The Trump administration is exploring how it can keep more than $3 billion in foreign aid from being spent, but the leaders of the Senate Foreign Relations Committee say they'll fight to keep the assistance to other countries in place.
What's the deal?
In early August, the Office of Management and Budget asked the State Department and the U.S. Agency for International Development to provide a breakdown of foreign aid projects that had already been approved by Congress but not yet funded.
OMB chief Mick Mulvaney is reportedly behind the move, which would largely entail withholding payments to the United Nations.
According to the Washington Post, the OMB's instructions were sent in a memo — the contents of which were leaked to several outlets.

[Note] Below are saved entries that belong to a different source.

/-- Return to the main context (R67, R531): the kernel's commands have drained. -/
def Tile.cuffBack (t : Tile) : Tile :=
  if t.inCuff && t.tsq.retPend && t.allIdle then
    let n := max t.tm.nextIssue t.idleFrom
    { t with tsq := { t.tsq with mode := .off, retPend := false }
             tm := { t.tm with nextIssue := n } }
  else t

/-- A Cuff kernel has not returned with its commands drained by PCC = XGUARD (R68). -/
def Tile.overrun (t : Tile) : Bool :=
  (t.tsq.phase == .guard || t.tsq.phase == .exchange) && t.tm.xguard != 0 && !t.tfr.valid &&
  (t.inCuff || (match t.tm.relAt with | some r => decide (r + t.tm.xguard < t.idleFrom) && t.tsq.phase == .guard | none => false))

/-! ## Engine queues -/

/-- Queue depth (R42). -/
def engDepth (e : Nat) : Nat := if e = 8 then 8 else if e = 6 ∨ e = 7 then 16 else 4

/-- Commands in a queue at a cycle. -/
def EngQ.occ (q : EngQ) (c : Nat) : Nat := q.waiting.length + (q.leaves.filter fun l => decide (c < l)).length

/-- The first cycle, from c on, with room in a queue of a depth; none while waiting commands fill it. -/
def EngQ.roomAt (q : EngQ) (depth c : Nat) : Option Nat :=
  if depth ≤ q.waiting.length then none
  else if q.occ c < depth then some c
  else
    let ls := (q.leaves.filter fun l => decide (c < l)).foldl (fun l x => insSorted x l) []
    ls[q.occ c - depth]?

/-- What a command of engines mx. to sg. fixes in its leave cycle. -/
def Tile.startSync (t : Tile) (j : Job) : Tile :=
  match iEng j.q.w, iOp j.q.w with
  | 1, 0x01 => t.runMxPtr j
  | 1, 0x02 => t.runMxZmap j
  | 1, 0x10 => t.runMxMma j
  | 1, 0x20 => t.runMxZero j
  | 1, 0x21 => t.runMxLd j
  | 1, 0x22 => t.runMxSt j
  | 1, 0x23 => t.runMxAcs j
  | 1, 0x24 => t.runMxPush j
  | 1, 0x25 => t.runMxChk j
  | 2, 0x01 => t.runVxPtr j
  | 2, 0x10 => t.runVxRun j
  | 2, 0x20 => t.runVxSmx j
  | 3, 0x10 => t.runGtCpy j
  | 3, 0x11 => t.runGtTr j
  | 3, 0x12 => t.runGtRows j true
  | 3, 0x13 => t.runGtRows j false
  | 3, 0x14 => t.runGtRnd j
  | 4, 0x10 => t.runSiZmap j
  | 4, 0x11 => t.runSiCmp j
  | 4, 0x12 => t.runSiRoute j
  | 5, 0x10 => t.runSgPack j
  | 5, 0x11 => t.runSgVote j
  | _, 0x01 => t.runP7Ptr j
  | _, _ => t

/-- A command of engines mx. to sg. from its leave cycle on: what it fixes then, and what comes of it. -/
def Tile.runSync (t : Tile) (j : Job) : Tile := (t.startSync j).replay

/-- The queued form of an instruction at its issue: its place resolved (R95), with the latencies of its die. -/
def Tile.queued (t : Tile) (pads : Pads) (w : IWord) (c : Nat) (err : Option MulErr) : QCmd :=
  { w := w, pads := pads, pc := t.pc, cyc := c, cuff := t.inKernel, arg := t.arg, p := t.tm.p, ptr := t.resolveFor w t.inKernel t.arg, err := err }

end Sys2Proof.Machine
end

The memo purportedly states administration plans to eliminate what it considers unnecessary international assistance, saying, "If Congress fails to take action to release the funds, they will remain on hold until the end of the fiscal year ... then be returned to the Treasury."
If successful, it wouldn't be the first time the Trump administration has moved to trim payments to other countries. In December, U.S. Ambassador to the U.N. Nikki Haley announced that America would cut its contribution to the global body by $285 million. In May, Haley said America would also be capping its bankrolling of the organization's peacekeeping operations.
So, what's the problem?
Senate Foreign Relations Chairman Bob Corker (R-Tenn.) vowed Thursday to push back if the administration seeks to freeze the funds.
"I don't know how they can do that legally, but we certainly look forward to seeing how to counter that, if that's the case," Corker said at a hearing.
During the same panel discussion, ranking Democrat Sen. Bob Menendez (N.J.) threatened to hold up the confirmation of future President Donald Trump appointees if the Mulvaney plan moved forward.
"If they do it in the way that they're going to ... in essence it effectuates a cut without Congress being able to act, then I have to look at the nominations in a whole different light," Menendez said.
Corker later told the Post that rescinding the funds from other countries would be "a step of bad faith."
The OMB refused to address the matter. One official told Politico, "We do not comment on alleged leaks and will not discuss deliberative and pre-decisional information."